▶ [Assignment] In the records that follow, find the line with "in strict mode"; from there, retype every line exactly through the line with "else if s.be32 (o + 4) ≠ tagIend", which also belongs to the answer.

*** Source data ***

-- ==== Sys2Proof/Tests/Slice0.lean ====
section
/-!
SUPPORT. Tests of the model: words of the spec and what they decode to, a word for every row, ill-formed terms that are refused, a few
results, and for every clause of every statement with hypotheses a state and operands that meet them together (test_meets_<statement>_<clause>).
-/

namespace Sys2Proof.Tests

open Sys2Proof.Machine Sys2Proof.Safety Sys2Proof.Claims

set_option Elab.async false
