-- ==== Sys2Proof/WellFormed.lean ====
section
/-! DEFINITION. The value checks of 30_encoding.md R85: what a command's fields must satisfy beyond the ranges of their
types. A command that fails its check is illegal (R83 step 3). -/

namespace Sys2Proof

/-- `imm ∈ {1, 2, 4, 8}`: the admitted window widths `W_SET` (00_scope.md R6, R85). -/
def validWidth (w : Byte) : Bool := w == 1 || w == 2 || w == 4 || w == 8

/-- `1 ≤ imm` and `ra + imm ≤ 16` (R85, `F_BINV`). -/
def validBatch (ra : FrNum) (count : Byte) : Bool := decide (1 ≤ count.toNat ∧ ra.val + count.toNat ≤ 16)

/-- `rd ≤ 14` (R85, `S_SPLIT`, which writes `FR[rd]` and `FR[rd+1]`). -/
def validPair (rd : FrNum) : Bool := decide (rd.val ≤ 14)

/-- The value checks of R85. -/
def Instr.wellFormed : Instr → Bool
  | .cNop | .cClrerr | .cWipe | .cTblinv => true
  | .kInit | .kAbsorb _ | .kAbsorbw | .kFinal | .kPerm => true
  | .fRed _ _ _ | .fAdd _ _ _ _ | .fSub _ _ _ _ | .fMul _ _ _ _ | .fPow _ _ _ _ | .fInv _ _ _ => true
  | .fBinv ra _ count => validBatch ra count
  | .jDbl _ _ | .jAdd _ _ _ | .jNeg _ _ | .jEq _ _ | .jFroma _ _ | .jToa _ _ | .jEndo _ _ => true
  | .aAdd _ _ _ | .aDbl _ _ | .aNeg _ _ | .aEq _ _ | .aValid _ | .aDecomp _ _ _ | .aLdg _ => true
  | .sSplit rd _ => validPair rd
  | .sPrecomp _ _ w => validWidth w
  | .sMul _ _ _ _ w => validWidth w
  | .sMulu _ _ _ => true

end Sys2Proof
end

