-- ==== Sys2Proof/Machine/Ops.lean ====
section
/-! DEFINITION. The operations every unit shares: exact integer arithmetic with one narrowing (00_scope.md R8, R10), the
limbs of a big value (20_memory.md R56), taking a command fault (60_exceptions.md R272) and the normal end (R273). -/

namespace Sys2Proof.Machine

open Sys2Proof.Config

/-! ### Integers -/

/-- `mod(a, m)`: the unique `r` with `0 ≤ r < m` and `m` dividing `a − r`, for a negative `a` too (R10). -/
def mod (a : Int) (m : Nat) : Int := a % (m : Int)

/-- `mod(·, P)`. -/
def modP (a : Int) : Int := mod a P

/-- The mathematical integer a 256-bit register holds (R8, R27). -/
def intOf (v : Big) : Int := (v.toNat : Int)

/-- The register contents of a mathematical integer in `0 ≤ v < 2^256`. -/
def toBig (v : Int) : Big := BitVec.ofInt 256 v

/-! ### Limbs and bytes -/

/-- Limb `i` of a big value: bits `32i+31` to `32i` (R11). -/
def limb (v : Big) (i : Fin 8) : Word := v.extractLsb' (32 * i.val) 32

/-- The big value with limb `i` replaced and the other 224 bits unchanged (R56). -/
def setLimb (v : Big) (i : Fin 8) (w : Word) : Big :=
  (v &&& ~~~((0xFFFFFFFF : Big) <<< (32 * i.val))) ||| (w.setWidth 256 <<< (32 * i.val))

/-- Byte `j` of a word, byte 0 least significant (R11). -/
def wordByte (w : Word) (j : Nat) : Byte := w.extractLsb' (8 * j) 8

/-! ### The end of a command -/

/-- What a command fault does, and all it does (R272): the "trap entry" of the block (R277). There is no return from it
(R278): the block is at once ready for the next command. -/
def takeFault (c : CmdFault) (s : State) : State :=
  { s with ERRCODE := c.code, ERRSTICKY := s.ERRSTICKY ||| (1#9 <<< c.code.toNat) }

/-- The normal end of a command whose writes gave `t` (R273). -/
def normalEnd (t : State) : State := { t with ERRCODE := 0 }

/-- The end of a command started in `s`: its writes all together and the normal end, or the fault it raised and none of
its writes (00_scope.md R12, R272, R273). -/
def endCommand (s : State) (r : Except CmdFault State) : Host.Outcome State Fault Refusal :=
  match r with
  | .ok t => .next (normalEnd t)
  | .error c => .next (takeFault c s)

/-- A word that is no command: `raise E_ILLEGAL` (30_encoding.md R83, R86). -/
def illegalCommand (s : State) : Host.Outcome State Fault Refusal := endCommand s (.error .illegal)

end Sys2Proof.Machine
end

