/-- A finite entry lifted with `Z = 1` stands for what the entry does. -/
theorem liftEntry_stands {T : List Affine} {i : Nat} {A : secp256k1.Point} (inf : (T.getD i A0).inf = false)
    (h : (T.getD i A0).stands A) : (liftEntry T i).stands A := by
  have lifted := jfroma_stands h
  rwa [jfroma, if_neg (by simp only [inf, Bool.false_eq_true, not_false_eq_true])] at lifted

/-- A digit in range adds the multiple it selects. -/
theorem addDigit_stands {T : List Affine} {W windows w : Nat} {d : Int} {A B : secp256k1.Point} {acc : Jacobian}
    (hT : HoldsMultiples T W windows A) (hw : w < windows) (range : -(windowSize W : Int) < d ∧ d ≤ windowSize W)
    (hacc : acc.stands B) : (addDigit T W w d acc).stands (B + (d * 2 ^ (W * w)) • A) := by
  have selected {j : Nat} (hj : 1 ≤ j) (hj' : j ≤ windowSize W) :
      (liftEntry T (w * windowSize W + j - 1)).stands (((j : Int) * 2 ^ (W * w)) • A) := by
    obtain ⟨inf, -, entry⟩ := hT w j hw hj hj'
    have lifted := liftEntry_stands inf entry
    rw [← natCast_zsmul] at lifted
    exact_mod_cast lifted
  rcases lt_trichotomy d 0 with negative | rfl | positive
  · obtain ⟨j, hj⟩ := Int.eq_ofNat_of_zero_le (show 0 ≤ -d by omega)
    obtain rfl : d = -j := by omega
    rw [addDigit, if_neg negative.not_gt, if_pos negative, neg_neg, Int.toNat_natCast, neg_mul, neg_zsmul]
    exact jadd_stands hacc (jneg_stands (selected (by omega) (by omega)))
  · rw [addDigit, if_neg (lt_irrefl 0), if_neg (lt_irrefl 0), zero_mul, zero_zsmul, add_zero]
    exact hacc
  · obtain ⟨j, rfl⟩ := Int.eq_ofNat_of_zero_le positive.le
    rw [addDigit, if_pos positive, Int.toNat_natCast]
    exact jadd_stands hacc (selected (by omega) (by omega))

/-- Digits in range accumulate the multiple that is their sum. -/
theorem accumulate_stands {T : List Affine} {W windows : Nat} {A : secp256k1.Point} (hT : HoldsMultiples T W windows A)
    {ds : List Int} {w : Nat} {acc : Jacobian} {B : secp256k1.Point} (hw : w + ds.length ≤ windows)
    (range : ∀ d ∈ ds, -(windowSize W : Int) < d ∧ d ≤ windowSize W) (hacc : acc.stands B) :
    (accumulate T W w ds acc).stands (B + (digitSum W ds * 2 ^ (W * w)) • A) := by
  induction ds generalizing w acc B with
  | nil =>
    rw [digitSum, zero_mul, zero_zsmul, add_zero]
    exact hacc
  | cons d ds ih =>
    obtain ⟨first, others⟩ := List.forall_mem_cons.1 range
    rw [List.length_cons] at hw
    have weights : digitSum W (d :: ds) * 2 ^ (W * w) = d * 2 ^ (W * w) + digitSum W ds * 2 ^ (W * (w + 1)) := by
      rw [digitSum]
      ring
    rw [weights, add_zsmul, ← add_assoc]
    exact ih (by omega) others (addDigit_stands hT (by omega) first hacc)

/-- `wnaf` multiplies by a scalar below `2^B` (R235). -/
theorem wnaf_stands {T : List Affine} {W v : Nat} {glv : Bool} {A : secp256k1.Point}
    (hT : HoldsMultiples T W (nwin W glv) A) (hW : W ∈ [1, 2, 4, 8]) (hv : v < 2 ^ (if glv then 128 else 256)) :
    ∃ p, wnaf T v W glv = .ok p ∧ p.stands ((v : Int) • A) := by
  obtain ⟨result, sum⟩ := wnaf_eq T hW hv
  have multiple := accumulate_stands hT (w := 0) (by rw [length_wnafDigits, zero_add])
    (wnafDigits_range (one_le_width hW) (nwin W glv) v) J0_stands
  rw [sum, mul_zero, pow_zero, mul_one, zero_add] at multiple
  exact ⟨_, result, multiple⟩
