-- ==== Sys2Proof/WellFormed.lean ====
section
/-! DEFINITION. Which command words are legal, as R101 and R105 say it, check by check. A term of `Instr` needs no
check of its own: its one operand, `imm8`, is a byte by its type (R103). -/

namespace Sys2Proof.WellFormed

/-- The 18 opcodes of R102. -/
def opcodes : List Nat :=
  [0x00, 0x01, 0x10, 0x11, 0x12, 0x13, 0x20, 0x21, 0x22, 0x23, 0x30, 0x31, 0x32, 0x33, 0x34, 0x40, 0x41, 0x42]

/-- The two opcodes that take an immediate (R100, R102): `CRC_BYTE` and `ADLER_BYTE`. -/
def immOpcodes : List Nat := [0x11, 0x21]

/-- R100: bits 31:16 are reserved and must be 0. -/
def rsvZero (w : Word) : Bool := w.toNat / 2 ^ 16 == 0

/-- R101: bits 7:0 are one of the 18 opcodes. -/
def opcodeKnown (w : Word) : Bool := opcodes.contains (w.toNat % 2 ^ 8)

/-- R101: either the command takes an immediate or bits 15:8 are 0. -/
def immAllowed (w : Word) : Bool :=
  immOpcodes.contains (w.toNat % 2 ^ 8) || w.toNat / 2 ^ 8 % 2 ^ 8 == 0

/-- A legal command word (R101); every other word is illegal (R105). -/
def legalWord (w : Word) : Bool := rsvZero w && opcodeKnown w && immAllowed w

end Sys2Proof.WellFormed
end

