-- ==== Sys2Proof/Config.lean ====
section
/-! DEFINITION. What an implementation fixes (R9: `BUF_CAP`, `SYM_CAP`) and the free values (R54), as constants
without a body: nothing in Lean can evaluate them, so what is proved holds for every choice of them. -/

namespace Sys2Proof.Config

/-- The identity string a model may use (R2). -/
def identity : String := "openavatar-core/spec-v7"

/-- One less than `BUF_CAP`; `Fin` states the bound `1 <= BUF_CAP <= 2^32 - 1` of R9 (log 3). -/
opaque bufCapPred : Fin 4294967295

/-- One less than `SYM_CAP`, bounded as `BUF_CAP` is (R9, log 3). -/
opaque symCapPred : Fin 4294967295

/-- `BUF_CAP`, an OPEN parameter of R9: at least 1 and at most `2^32 - 1`. -/
def bufCap : Nat := bufCapPred.val + 1

/-- `SYM_CAP`, an OPEN parameter of R9: at least 1 and at most `2^32 - 1`. -/
def symCap : Nat := symCapPred.val + 1

/-- The free value of R54: what BUF holds at an index not written since the last reset. The first argument counts
the resets, so each reset fixes its values anew (log 4). -/
opaque freeBuf : Nat → Nat → Byte

/-- The free value of R54 for SYM, as `freeBuf` (log 4). -/
opaque freeSym : Nat → Nat → Byte

end Sys2Proof.Config
end

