-- ==== Sys2Proof/Machine/Parser.lean ====
section
/-! DEFINITION. The PNG chunk parser: the reading of each chunk (R160 to R172), the bodies of the four `PARSE_*`
commands (R162) and `DECODE` (R174 to R176). It uses the function `crc32` and never the register `CRC_STATE` (R163). -/

namespace Sys2Proof.Machine

/-- The 8 signature bytes (R161). -/
def signature : List Byte := [0x89, 0x50, 0x4E, 0x47, 0x0D, 0x0A, 0x1A, 0x0A]

/-- The type tags as big-endian numbers (R161). -/
def tagIhdr : Word := 0x49484452

/-- The tag `IDAT` (R161). -/
def tagIdat : Word := 0x49444154

/-- The tag `IEND` (R161). -/
def tagIend : Word := 0x49454E44

/-- What reading a chunk gives: its record, or the first error met in the order of R256 with its `ERRINFO` (R251). -/
inductive Parsed (α : Type) where
  | ok (r : α)
  | err (e : ErrCode) (info : Word)
deriving DecidableEq, Repr

/-- The CRC-32 a chunk's trailer is compared with: over type tag and data, `n` data bytes of the chunk at `o` (R160). -/
def State.chunkCrc (s : State) (o n : Nat) : Word := crc32 (s.bufRange (o + 4) (4 + n))

/-- The checks of `PARSE_SIG` (R164). -/
def State.readSig (s : State) : Parsed (List Byte) :=
  if s.buflen.toNat < 8 ∨ s.bufRange 0 8 ≠ signature then .err .badSignature 0
  else .ok (s.bufRange 0 8)

/-- The checks and the record of `PARSE_IHDR` at offset `o` (R165, R166). The five one-byte fields, width and height
take any value (R167). -/
def State.readIhdr (s : State) (o : Nat) : Parsed IhdrRec :=
  if ¬ s.fits o 4 then .err .outOfBounds (low32 o)
  else if s.be32 o ≠ 13 then .err .invalidLength (s.be32 o)
  else if ¬ s.fits (o + 4) 4 then .err .outOfBounds (low32 (o + 4))
  else if s.be32 (o + 4) ≠ tagIhdr then .err .unexpectedChunkType (s.be32 (o + 4))
  else if ¬ s.fits (o + 8) 13 then .err .outOfBounds (low32 (o + 8))
  else if ¬ s.fits (o + 21) 4 then .err .outOfBounds (low32 (o + 21))
  else if s.be32 (o + 21) ≠ s.chunkCrc o 13 then .err .checksumMismatch (s.chunkCrc o 13)
  else
    .ok
      { off := low32 o
        len := 13
        type := s.be32 (o + 4)
        width := s.be32 (o + 8)
        height := s.be32 (o + 12)
        bitdepth := s.bufByte (o + 16)
        color := s.bufByte (o + 17)
        comp := s.bufByte (o + 18)
        filter := s.bufByte (o + 19)
        interlace := s.bufByte (o + 20)
        crc := s.be32 (o + 21)
        crcCalc := s.chunkCrc o 13 }

/-- The checks and the record of `PARSE_IDAT` at offset `o` (R168 to R170): the trailer is enforced in strict mode
only, and in both modes the stored value, the computed value and their equality are kept. -/
def State.readIdat (s : State) (o : Nat) : Parsed IdatRec :=
  let n := (s.be32 o).toNat
  if ¬ s.fits o 4 then .err .outOfBounds (low32 o)
  else if ¬ s.fits (o + 4) 4 then .err .outOfBounds (low32 (o + 4))
  else if s.be32 (o + 4) ≠ tagIdat then .err .unexpectedChunkType (s.be32 (o + 4))
  else if ¬ s.fits (o + 8) n then .err .outOfBounds (low32 (o + 8))
  else if ¬ s.fits (o + 8 + n) 4 then .err .outOfBounds (low32 (o + 8 + n))
  else if s.strict = true ∧ s.be32 (o + 8 + n) ≠ s.chunkCrc o n then .err .checksumMismatch (s.chunkCrc o n)
  else
    .ok
      { off := low32 o
        len := s.be32 o
        type := s.be32 (o + 4)
        dataOff := low32 (o + 8)
        crc := s.be32 (o + 8 + n)
        crcCalc := s.chunkCrc o n
        crcOk := s.be32 (o + 8 + n) == s.chunkCrc o n
        chunkLen := low32 (12 + n) }

/-- The checks and the record of `PARSE_IEND` at offset `o` (R171 to R173). -/
def State.readIend (s : State) (o : Nat) : Parsed IendRec :=
  if ¬ s.fits o 4 then .err .outOfBounds (low32 o)
  else if s.be32 o ≠ 0 then .err .invalidLength (s.be32 o)
  else if ¬ s.fits (o + 4) 4 then .err .outOfBounds (low32 (o + 4))
  else if s.be32 (o + 4) ≠ tagIend then .err .unexpectedChunkType (s.be32 (o + 4))
  else if ¬ s.fits (o + 8) 4 then .err .outOfBounds (low32 (o + 8))
  else if s.strict = true ∧ s.be32 (o + 8) ≠ s.chunkCrc o 0 then .err .checksumMismatch (s.chunkCrc o 0)
  else
    .ok
      { off := low32 o
        len := 0
        type := s.be32 (o + 4)
        crc := s.be32 (o + 8)
        crcCalc := s.chunkCrc o 0
        crcOk := s.be32 (o + 8) == s.chunkCrc o 0 }

/-- The body of `PARSE_SIG` (R164): it reads at offset 0 whatever `POFF` is. -/
def State.sigBody (s : State) : Body :=
  match s.readSig with
  | .err e info => .raised { s with decV := false, sig := none, pcons := 0 } e .signature info
  | .ok r => .done { s with decV := false, sig := some r, pcons := 8, poff := 8 }

/-- The body of `PARSE_IHDR` (R166). -/
def State.ihdrBody (s : State) : Body :=
  match s.readIhdr s.poff.toNat with
  | .err e info => .raised { s with decV := false, ihdr := none, pcons := 0 } e .ihdr info
  | .ok r => .done { s with decV := false, ihdr := some r, pcons := 25, poff := low32 (s.poff.toNat + 25) }

/-- The body of `PARSE_IDAT` (R169). -/
def State.idatBody (s : State) : Body :=
  match s.readIdat s.poff.toNat with
  | .err e info => .raised { s with decV := false, idat := none, pcons := 0 } e .idat info
  | .ok r =>
    .done
      { s with
        decV := false
        idat := some r
        pcons := low32 (12 + r.len.toNat)
        poff := low32 (s.poff.toNat + 12 + r.len.toNat) }

/-- The body of `PARSE_IEND` (R172). -/
def State.iendBody (s : State) : Body :=
  match s.readIend s.poff.toNat with
  | .err e info => .raised { s with decV := false, iend := none, pcons := 0 } e .iend info
  | .ok r => .done { s with decV := false, iend := some r, pcons := 12, poff := low32 (s.poff.toNat + 12) }

/-- What `DECODE` clears before its first stage (R174). -/
def State.decodeStart (s : State) : State := { s.clearRecords with poff := 0, pcons := 0 }

/-- The four stages of `DECODE` in their fixed order, stopping at the first error (R174, R177). -/
def State.decodeStages (s : State) : Body :=
  s.sigBody.andThen fun s => s.ihdrBody.andThen fun s => s.idatBody.andThen fun s => s.iendBody

/-- The body of `DECODE` (R174): on an error all four records are cleared and `POFF` stays at the start of the failing
stage (R176); on success `DEC_V` is set and `PCONS` is the length of the stream (R175). -/
def State.decodeBody (s : State) : Body :=
  match s.decodeStart.decodeStages with
  | .raised s e stage info => .raised { s.clearRecords with pcons := 0 } e stage info
  | .done s => .done { s with decV := true, pcons := s.poff }

/-- `PARSE_SIG` (R164). -/
def execParseSig (s : State) : Host.Outcome State Fault Refusal := s.sigBody.close

/-- `PARSE_IHDR` (R166). -/
def execParseIhdr (s : State) : Host.Outcome State Fault Refusal := s.ihdrBody.close

/-- `PARSE_IDAT` (R169). -/
def execParseIdat (s : State) : Host.Outcome State Fault Refusal := s.idatBody.close

/-- `PARSE_IEND` (R172). -/
def execParseIend (s : State) : Host.Outcome State Fault Refusal := s.iendBody.close

/-- `DECODE` (R174). -/
def execDecode (s : State) : Host.Outcome State Fault Refusal := s.decodeBody.close

end Sys2Proof.Machine
end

*** End of Source data ***

▶ [Written solution]
/-- The checks and the record of `PARSE_IDAT` at offset `o` (R168 to R170): the trailer is enforced in strict mode
only, and in both modes the stored value, the computed value and their equality are kept. -/
def State.readIdat (s : State) (o : Nat) : Parsed IdatRec :=
  let n := (s.be32 o).toNat
  if ¬ s.fits o 4 then .err .outOfBounds (low32 o)
  else if ¬ s.fits (o + 4) 4 then .err .outOfBounds (low32 (o + 4))
  else if s.be32 (o + 4) ≠ tagIdat then .err .unexpectedChunkType (s.be32 (o + 4))
  else if ¬ s.fits (o + 8) n then .err .outOfBounds (low32 (o + 8))
  else if ¬ s.fits (o + 8 + n) 4 then .err .outOfBounds (low32 (o + 8 + n))
  else if s.strict = true ∧ s.be32 (o + 8 + n) ≠ s.chunkCrc o n then .err .checksumMismatch (s.chunkCrc o n)
  else
    .ok
      { off := low32 o
        len := s.be32 o
        type := s.be32 (o + 4)
        dataOff := low32 (o + 8)
        crc := s.be32 (o + 8 + n)
        crcCalc := s.chunkCrc o n
        crcOk := s.be32 (o + 8 + n) == s.chunkCrc o n
        chunkLen := low32 (12 + n) }

/-- The checks and the record of `PARSE_IEND` at offset `o` (R171 to R173). -/
def State.readIend (s : State) (o : Nat) : Parsed IendRec :=
  if ¬ s.fits o 4 then .err .outOfBounds (low32 o)
  else if s.be32 o ≠ 0 then .err .invalidLength (s.be32 o)
  else if ¬ s.fits (o + 4) 4 then .err .outOfBounds (low32 (o + 4))
  else if s.be32 (o + 4) ≠ tagIend then .err .unexpectedChunkType (s.be32 (o + 4))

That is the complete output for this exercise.